What you should copy is the line containing "exact completes_porstAssert_unowned s" and all lines after it in the entries below, exactly and without anything added.

[Supplied entries]

══════════════════════════════

theorem State.unowned_of_reset {t : State} (h : t.reg .DEV_OWNER 0 0 = resetReg ⟨.DEV_OWNER, 0, 0⟩) :
    t.flag F.DEV_OWNER_owned = false := by
  have hreset : fld (resetReg ⟨.DEV_OWNER, 0, 0⟩) 63 63 = 0 := by decide
  have hget : t.get F.DEV_OWNER_owned = 0 := (congrArg (fld · 63 63) h).trans hreset
  rw [State.flag, hget]
  rfl

theorem completes_porstAssert_unowned (s : State) : Completes .porstAssert s (fun t => t.flag F.DEV_OWNER_owned = false) :=
  ⟨_, exec_porstAssert s, State.unowned_of_reset (s.reg_porstDown .DEV_OWNER 0 0)⟩

theorem completes_sysrstAssert_unowned {s : State} (hp : s.sys.porst = false) :
    Completes .sysrstAssert s (fun t => t.flag F.DEV_OWNER_owned = false) := by
  have hreset : s.sysrstDown.reg .DEV_OWNER 0 0 = resetReg ⟨.DEV_OWNER, 0, 0⟩ :=
    State.reg_sysrstDown hp (r := ⟨.DEV_OWNER, 0, 0⟩) valid_devOwner rfl (by decide)
  exact ⟨_, exec_sysrstAssert s, State.unowned_of_reset hreset⟩

/-- Settles O5: each command is one judged write (`State.writeTo_of_judged`) with its case of `wrOwner`, `wrLease` or `wrHandover`; the
lapse is `State.disown` under a record, and a reset leaves DEV_OWNER at its reset value. -/
theorem ownershipFollowsClaimsAndLeases : Obligations.OwnershipFollowsClaimsAndLeases := by
  unfold Obligations.OwnershipFollowsClaimsAndLeases
  refine ⟨fun s m v hr hc => ⟨?_, ?_⟩, fun s m hr => ⟨fun ho v => ?_, ?_, ?_⟩,
    ⟨fun s m v hr ho hclaim hrelease => ?_, fun s => ⟨?_, ?_⟩⟩, fun s howned => ⟨?_, ?_, ?_⟩, fun s m v hr => ⟨?_, ?_⟩⟩
  · exact completes_ownerClaim_unowned v hr hc
  · exact completes_ownerClaim_owned v hr
  · exact completes_ownerRelease v hr ho
  · exact completes_renew_of_owner hr
  · exact completes_renew_of_successor hr
  · exact completes_registerWrite_period hr ho hclaim hrelease
  · exact completes_porstAssert_unowned s
  · exact completes_sysrstAssert_unowned
  · exact completes_leaseLapse_met
  · exact completes_leaseLapse_due howned
  · exact completes_leaseLapse_early
  · exact completes_handoverWrite_of_owner v hr
  · exact completes_handoverWrite_dropped v hr

end Sys2Proof.Machine
end
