-- ==== Sys2Proof/Word.lean ====
section
/-! DEFINITION. The 32-bit word of RCC-CTL: a register (`REG_WIDTH` = 32, 00_scope.md R8) or a
command word (30_encoding.md R80). Bit 0 is the least significant bit (R11). -/

namespace Sys2Proof

/-- A 32-bit register value, command word or register address (R11, R60). -/
abbrev Word := BitVec 32

end Sys2Proof
end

══════════════════════════════

[Answer for the task]
  · exact completes_porstAssert_unowned s
  · exact completes_sysrstAssert_unowned
  · exact completes_leaseLapse_met
  · exact completes_leaseLapse_due howned
  · exact completes_leaseLapse_early
  · exact completes_handoverWrite_of_owner v hr
  · exact completes_handoverWrite_dropped v hr

end Sys2Proof.Machine
end
-- ==== Sys2Proof/Word.lean ====
section
/-! DEFINITION. The 32-bit word of RCC-CTL: a register (`REG_WIDTH` = 32, 00_scope.md R8) or a
command word (30_encoding.md R80). Bit 0 is the least significant bit (R11). -/

namespace Sys2Proof

/-- A 32-bit register value, command word or register address (R11, R60). -/
abbrev Word := BitVec 32

end Sys2Proof
end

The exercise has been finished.